Synthesis Example 1 Synthesis of crude ethyl-α-cyanoacrylate 60 parts of rose formaldehyde, 200 parts of toluene, and 0.2 parts of piperidine were charged into a Mitsuro flask equipped with a stirrer, a thermometer, a water separator, and a dropping a-to. 226 parts of cyanoacetic acid ethyl ester was added dropwise to the mixture over 60 minutes while maintaining the temperature at .degree. C. and stirring. After the dropwise addition was completed, the produced water was separated azeotropically and then refluxed, and the reaction was allowed to proceed for about 6 hours until the theoretical amount of water was distilled off, to obtain a toluene solution of the polymer. After removing the solvent from this solution under normal pressure, 30 parts of tricresyl phosphate, 6 parts of phosphorus pentoxide, and 3 parts of hydroquinone were added and thoroughly mixed.

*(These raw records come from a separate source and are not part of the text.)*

-- ==== Sys2Proof/Decode.lean ====
section
/-! DEFINITION. The decoder and the encoder. The block decodes one thing, the opcode byte: the whole byte is the index into a table of 256
entries (R70, R71 of spec/30_encoding.md, R181 of spec/43_dispatch.md). No byte is illegal; the decoder rejects only an empty list of
bytes, by name. The commands are port operations without a bit encoding (R74), so no bytes decode to one. -/

namespace Sys2Proof

/-- Why the decoder rejects a list of bytes. -/
inductive DecodeError where
  | noByte
deriving DecidableEq, Repr

/-- The opcodes 0x00 to 0x0F. -/
def opcodeRow0 : List Instr :=
  [.nop, .op01, .op02, .op03, .op04, .op05, .op06, .op07,
   .op08, .op09, .op0A, .op0B, .op0C, .op0D, .op0E, .op0F]

/-- The opcodes 0x10 to 0x1F. -/
def opcodeRow1 : List Instr :=
  [.op10, .op11, .op12, .op13, .op14, .op15, .op16, .op17,
   .op18, .op19, .op1A, .op1B, .op1C, .op1D, .op1E, .op1F]

/-- The opcodes 0x20 to 0x2F. -/
def opcodeRow2 : List Instr :=
  [.op20, .op21, .op22, .op23, .op24, .op25, .op26, .op27,
   .op28, .op29, .op2A, .op2B, .op2C, .op2D, .op2E, .op2F]

/-- The opcodes 0x30 to 0x3F. -/
def opcodeRow3 : List Instr :=
  [.op30, .op31, .op32, .op33, .op34, .op35, .op36, .op37,
   .op38, .op39, .op3A, .op3B, .op3C, .op3D, .op3E, .op3F]

/-- The opcodes 0x40 to 0x4F. -/
def opcodeRow4 : List Instr :=
  [.op40, .op41, .op42, .op43, .op44, .op45, .op46, .op47,
   .op48, .op49, .op4A, .op4B, .op4C, .op4D, .op4E, .op4F]

/-- The opcodes 0x50 to 0x5F. -/
def opcodeRow5 : List Instr :=
  [.op50, .op51, .op52, .op53, .op54, .op55, .op56, .op57,
   .op58, .op59, .op5A, .op5B, .op5C, .op5D, .op5E, .op5F]

/-- The opcodes 0x60 to 0x6F. -/
def opcodeRow6 : List Instr :=
  [.op60, .op61, .op62, .op63, .op64, .op65, .op66, .op67,
   .op68, .op69, .op6A, .op6B, .op6C, .op6D, .op6E, .op6F]

/-- The opcodes 0x70 to 0x7F. -/
def opcodeRow7 : List Instr :=
  [.op70, .op71, .op72, .op73, .op74, .op75, .op76, .op77,
   .op78, .op79, .op7A, .op7B, .op7C, .op7D, .op7E, .op7F]

/-- The opcodes 0x80 to 0x8F. -/
def opcodeRow8 : List Instr :=
  [.op80, .op81, .op82, .op83, .op84, .op85, .op86, .op87,
   .op88, .op89, .op8A, .op8B, .op8C, .op8D, .op8E, .op8F]

/-- The opcodes 0x90 to 0x9F. -/
def opcodeRow9 : List Instr :=
  [.op90, .op91, .op92, .op93, .op94, .op95, .op96, .op97,
   .op98, .op99, .op9A, .op9B, .op9C, .op9D, .op9E, .op9F]

/-- The opcodes 0xA0 to 0xAF. -/
def opcodeRowA : List Instr :=
  [.opA0, .opA1, .opA2, .opA3, .opA4, .opA5, .opA6, .opA7,
   .opA8, .opA9, .opAA, .opAB, .opAC, .opAD, .opAE, .opAF]

/-- The opcodes 0xB0 to 0xBF. -/
def opcodeRowB : List Instr :=
  [.opB0, .opB1, .opB2, .opB3, .opB4, .opB5, .opB6, .opB7,
   .opB8, .opB9, .opBA, .opBB, .opBC, .opBD, .opBE, .opBF]

/-- The opcodes 0xC0 to 0xCF. -/
def opcodeRowC : List Instr :=
  [.opC0, .opC1, .opC2, .opC3, .opC4, .opC5, .opC6, .opC7,
   .opC8, .opC9, .opCA, .opCB, .opCC, .opCD, .opCE, .opCF]

/-- The opcodes 0xD0 to 0xDF. -/
def opcodeRowD : List Instr :=
  [.opD0, .opD1, .opD2, .opD3, .opD4, .opD5, .opD6, .opD7,
   .opD8, .opD9, .opDA, .opDB, .opDC, .opDD, .opDE, .opDF]

/-- The opcodes 0xE0 to 0xEF. -/
def opcodeRowE : List Instr :=
  [.opE0, .opE1, .opE2, .opE3, .opE4, .opE5, .opE6, .opE7,
   .opE8, .opE9, .opEA, .opEB, .opEC, .opED, .opEE, .opEF]

/-- The opcodes 0xF0 to 0xFF. -/
def opcodeRowF : List Instr :=
  [.opF0, .opF1, .opF2, .opF3, .opF4, .opF5, .opF6, .opF7,
   .opF8, .opF9, .opFA, .opFB, .opFC, .opFD, .opFE, .opFF]

/-- The opcode table: the entry at index op is the row with match = op and mask = 0xFF (R76). -/
def opcodeTable : List Instr :=
  opcodeRow0 ++ opcodeRow1 ++ opcodeRow2 ++ opcodeRow3 ++ opcodeRow4 ++ opcodeRow5 ++ opcodeRow6 ++ opcodeRow7 ++
  opcodeRow8 ++ opcodeRow9 ++ opcodeRowA ++ opcodeRowB ++ opcodeRowC ++ opcodeRowD ++ opcodeRowE ++ opcodeRowF

/-- The table has an entry for each of the 256 indices (R7: DISPATCH_SIZE, R188). -/
theorem opcodeTable_length : opcodeTable.length = 256 := by
  simp only [opcodeTable, List.length_append]
  rfl

/-- The row an opcode byte selects: the table entry at index op, read as 0 to 255 (R71, R181). -/
def decodeOpcode (op : Byte) : Instr :=
  opcodeTable[op.toNat]'(by rw [opcodeTable_length]; exact op.isLt)

/-- The decoder: the first byte selects the instruction, and the rest is left unread (R70: the block reads no other byte). -/
def decode : List Byte → Except DecodeError (Instr × List Byte)
  | [] => .error .noByte
  | op :: rest => .ok (decodeOpcode op, rest)

/-- The instruction the decoder reads from `nbits` bits of value `w`: an opcode row has 8 bits, one byte (R70); no row has
another number of bits. -/
def decodeTableWord (nbits w : Nat) : Option Instr :=
  if nbits = 8 then
    match decode [BitVec.ofNat 8 w] with
    | .ok (i, _) => some i
    | .error _ => none
  else none

/-- The opcode byte of an instruction; a command has none (R74). -/
def Instr.opcode : Instr → Option Byte
  | .nop => some 0x00#8
  | .op01 => some 0x01#8
  | .op02 => some 0x02#8
  | .op03 => some 0x03#8
  | .op04 => some 0x04#8
  | .op05 => some 0x05#8
  | .op06 => some 0x06#8
  | .op07 => some 0x07#8
  | .op08 => some 0x08#8
  | .op09 => some 0x09#8
  | .op0A => some 0x0A#8
  | .op0B => some 0x0B#8
  | .op0C => some 0x0C#8
  | .op0D => some 0x0D#8
  | .op0E => some 0x0E#8
  | .op0F => some 0x0F#8
  | .op10 => some 0x10#8
  | .op11 => some 0x11#8
  | .op12 => some 0x12#8
  | .op13 => some 0x13#8
  | .op14 => some 0x14#8
  | .op15 => some 0x15#8
  | .op16 => some 0x16#8
  | .op17 => some 0x17#8
  | .op18 => some 0x18#8
  | .op19 => some 0x19#8
  | .op1A => some 0x1A#8
  | .op1B => some 0x1B#8
  | .op1C => some 0x1C#8
  | .op1D => some 0x1D#8
  | .op1E => some 0x1E#8
  | .op1F => some 0x1F#8
  | .op20 => some 0x20#8
  | .op21 => some 0x21#8
  | .op22 => some 0x22#8
  | .op23 => some 0x23#8
  | .op24 => some 0x24#8
  | .op25 => some 0x25#8
  | .op26 => some 0x26#8
  | .op27 => some 0x27#8
  | .op28 => some 0x28#8
  | .op29 => some 0x29#8
  | .op2A => some 0x2A#8
  | .op2B => some 0x2B#8
  | .op2C => some 0x2C#8
  | .op2D => some 0x2D#8
  | .op2E => some 0x2E#8
  | .op2F => some 0x2F#8
  | .op30 => some 0x30#8
  | .op31 => some 0x31#8
  | .op32 => some 0x32#8
  | .op33 => some 0x33#8
  | .op34 => some 0x34#8
  | .op35 => some 0x35#8
  | .op36 => some 0x36#8
  | .op37 => some 0x37#8
  | .op38 => some 0x38#8
  | .op39 => some 0x39#8
  | .op3A => some 0x3A#8
  | .op3B => some 0x3B#8
  | .op3C => some 0x3C#8
  | .op3D => some 0x3D#8
  | .op3E => some 0x3E#8
  | .op3F => some 0x3F#8
  | .op40 => some 0x40#8
  | .op41 => some 0x41#8
  | .op42 => some 0x42#8
  | .op43 => some 0x43#8
  | .op44 => some 0x44#8
  | .op45 => some 0x45#8
  | .op46 => some 0x46#8
  | .op47 => some 0x47#8
  | .op48 => some 0x48#8
  | .op49 => some 0x49#8
  | .op4A => some 0x4A#8
  | .op4B => some 0x4B#8
  | .op4C => some 0x4C#8
  | .op4D => some 0x4D#8
  | .op4E => some 0x4E#8
  | .op4F => some 0x4F#8
  | .op50 => some 0x50#8
  | .op51 => some 0x51#8
  | .op52 => some 0x52#8
  | .op53 => some 0x53#8
  | .op54 => some 0x54#8
  | .op55 => some 0x55#8
  | .op56 => some 0x56#8
  | .op57 => some 0x57#8
  | .op58 => some 0x58#8
  | .op59 => some 0x59#8
  | .op5A => some 0x5A#8
  | .op5B => some 0x5B#8
  | .op5C => some 0x5C#8
  | .op5D => some 0x5D#8
  | .op5E => some 0x5E#8
  | .op5F => some 0x5F#8
  | .op60 => some 0x60#8
  | .op61 => some 0x61#8
  | .op62 => some 0x62#8
  | .op63 => some 0x63#8
  | .op64 => some 0x64#8
  | .op65 => some 0x65#8
  | .op66 => some 0x66#8
  | .op67 => some 0x67#8
  | .op68 => some 0x68#8
  | .op69 => some 0x69#8
  | .op6A => some 0x6A#8
  | .op6B => some 0x6B#8
  | .op6C => some 0x6C#8
  | .op6D => some 0x6D#8
  | .op6E => some 0x6E#8
  | .op6F => some 0x6F#8
  | .op70 => some 0x70#8
  | .op71 => some 0x71#8
  | .op72 => some 0x72#8
  | .op73 => some 0x73#8
  | .op74 => some 0x74#8
  | .op75 => some 0x75#8
  | .op76 => some 0x76#8
  | .op77 => some 0x77#8
  | .op78 => some 0x78#8
  | .op79 => some 0x79#8
  | .op7A => some 0x7A#8
  | .op7B => some 0x7B#8
  | .op7C => some 0x7C#8
  | .op7D => some 0x7D#8
  | .op7E => some 0x7E#8
  | .op7F => some 0x7F#8
  | .op80 => some 0x80#8
  | .op81 => some 0x81#8
  | .op82 => some 0x82#8
  | .op83 => some 0x83#8
  | .op84 => some 0x84#8
  | .op85 => some 0x85#8
  | .op86 => some 0x86#8
  | .op87 => some 0x87#8
  | .op88 => some 0x88#8
  | .op89 => some 0x89#8
  | .op8A => some 0x8A#8
  | .op8B => some 0x8B#8
  | .op8C => some 0x8C#8
  | .op8D => some 0x8D#8
  | .op8E => some 0x8E#8
  | .op8F => some 0x8F#8
  | .op90 => some 0x90#8
  | .op91 => some 0x91#8
  | .op92 => some 0x92#8
  | .op93 => some 0x93#8
  | .op94 => some 0x94#8
  | .op95 => some 0x95#8
  | .op96 => some 0x96#8
  | .op97 => some 0x97#8
  | .op98 => some 0x98#8
  | .op99 => some 0x99#8
  | .op9A => some 0x9A#8
  | .op9B => some 0x9B#8
  | .op9C => some 0x9C#8
  | .op9D => some 0x9D#8
  | .op9E => some 0x9E#8
  | .op9F => some 0x9F#8
  | .opA0 => some 0xA0#8
  | .opA1 => some 0xA1#8
  | .opA2 => some 0xA2#8
  | .opA3 => some 0xA3#8
  | .opA4 => some 0xA4#8
  | .opA5 => some 0xA5#8
  | .opA6 => some 0xA6#8
  | .opA7 => some 0xA7#8
  | .opA8 => some 0xA8#8
  | .opA9 => some 0xA9#8
  | .opAA => some 0xAA#8
  | .opAB => some 0xAB#8
  | .opAC => some 0xAC#8
  | .opAD => some 0xAD#8
  | .opAE => some 0xAE#8
  | .opAF => some 0xAF#8
  | .opB0 => some 0xB0#8
  | .opB1 => some 0xB1#8
  | .opB2 => some 0xB2#8
  | .opB3 => some 0xB3#8
  | .opB4 => some 0xB4#8
  | .opB5 => some 0xB5#8
  | .opB6 => some 0xB6#8
  | .opB7 => some 0xB7#8
  | .opB8 => some 0xB8#8
  | .opB9 => some 0xB9#8
  | .opBA => some 0xBA#8
  | .opBB => some 0xBB#8
  | .opBC => some 0xBC#8
  | .opBD => some 0xBD#8
  | .opBE => some 0xBE#8
  | .opBF => some 0xBF#8
  | .opC0 => some 0xC0#8
  | .opC1 => some 0xC1#8
  | .opC2 => some 0xC2#8
  | .opC3 => some 0xC3#8
  | .opC4 => some 0xC4#8
  | .opC5 => some 0xC5#8
  | .opC6 => some 0xC6#8
  | .opC7 => some 0xC7#8
  | .opC8 => some 0xC8#8
  | .opC9 => some 0xC9#8
  | .opCA => some 0xCA#8
  | .opCB => some 0xCB#8
  | .opCC => some 0xCC#8
  | .opCD => some 0xCD#8
  | .opCE => some 0xCE#8
  | .opCF => some 0xCF#8
  | .opD0 => some 0xD0#8
  | .opD1 => some 0xD1#8
  | .opD2 => some 0xD2#8
  | .opD3 => some 0xD3#8
  | .opD4 => some 0xD4#8
  | .opD5 => some 0xD5#8
  | .opD6 => some 0xD6#8
  | .opD7 => some 0xD7#8
  | .opD8 => some 0xD8#8
  | .opD9 => some 0xD9#8
  | .opDA => some 0xDA#8
  | .opDB => some 0xDB#8
  | .opDC => some 0xDC#8
  | .opDD => some 0xDD#8
  | .opDE => some 0xDE#8
  | .opDF => some 0xDF#8
  | .opE0 => some 0xE0#8
  | .opE1 => some 0xE1#8
  | .opE2 => some 0xE2#8
  | .opE3 => some 0xE3#8
  | .opE4 => some 0xE4#8
  | .opE5 => some 0xE5#8
  | .opE6 => some 0xE6#8
  | .opE7 => some 0xE7#8
  | .opE8 => some 0xE8#8
  | .opE9 => some 0xE9#8
  | .opEA => some 0xEA#8
  | .opEB => some 0xEB#8
  | .opEC => some 0xEC#8
  | .opED => some 0xED#8
  | .opEE => some 0xEE#8
  | .opEF => some 0xEF#8
  | .opF0 => some 0xF0#8
  | .opF1 => some 0xF1#8
  | .opF2 => some 0xF2#8
  | .opF3 => some 0xF3#8
  | .opF4 => some 0xF4#8
  | .opF5 => some 0xF5#8
  | .opF6 => some 0xF6#8
  | .opF7 => some 0xF7#8
  | .opF8 => some 0xF8#8
  | .opF9 => some 0xF9#8
  | .opFA => some 0xFA#8
  | .opFB => some 0xFB#8
  | .opFC => some 0xFC#8
  | .opFD => some 0xFD#8
  | .opFE => some 0xFE#8
  | .opFF => some 0xFF#8
  | .tick | .reset | .enterTest | .beginRead _ | .beginWrite _ _ | .stepRead | .stepWrite | .advance | .driveData _ | .harnessSet _ => none

/-- The encoder: the bytes of an instruction. A command is a port operation without a bit encoding (R74), so it has no bytes. -/
def encode (i : Instr) : List Byte := i.opcode.toList

end Sys2Proof
end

After desolvation under reduced pressure, it was subsequently heated at 170 to 200° under a reduced pressure of 3 mmHg.
Depolymerization was carried out by heating at a temperature of 50° C. to obtain 212 parts of a crude product of ethyl-α-cyanoacrylate.

Synthesis Example 2 In Synthesis Example 1, 198 parts of methyl cyanoacetate was used in place of 226 parts of ethyl cyanoacetate, and crude methyl-α-cyanoacrylate-1-18 was prepared in the same manner.
I got 7 copies.

Synthesis Example 3 Synthesis of Crude Problue α-Cyanoacrylate In Synthesis Example 1, 254 parts of cyanacetic acid propyl ester was used instead of 226 parts of ethyl cyanoacetate, and 237 parts of crude ProBlue α-cyanoacrylate was obtained in the same manner. Ta.

Synthesis Example 4 Synthesis of Crude Butyl-α-Cyanoacrylate In Synthesis Example 2, 282 parts of butyl cyanoacetate was used instead of 226 parts of ethyl cyanoacetate, and 262 parts of crude butyl-α-cyanoacrylate was obtained in the same manner.

Synthesis Example 5 Synthesis of Crude (2-Ethoxyethyl)-α-Cyanoacrylate In Synthesis Example 1, 314 parts of cyanoacetate ethyl ester was used instead of 226 parts of cyanoacetate ethyl ester, and crude (2-ethoxyethyl)-α-cyanoacrylate was prepared in the same manner. ethyl) -α-
290 parts of cyanoacrylate were obtained.

Examples 1 to 13 Hydroquinone (0.5 parts) and phosphorus pentoxide (0.5 parts) as polymerization inhibitors were added to the crude cyanoacrylates (100 parts) obtained by the method described in Synthesis Examples 1 to 5 above.
1 part) were added, and various BPs and complex salts shown in Table 1 as BF and complex salts according to the present invention were added in the amounts shown in Table 1, respectively, and the temperature was 35°C to 90°C under reduced pressure of 1 to 3 mmHg.
After distillation at .degree. C. and cutting off a portion of the first distillate, highly purified purified monomers (90 parts each) were obtained. The situation of this distillation is shown in Table 1 as Examples 1 to 13.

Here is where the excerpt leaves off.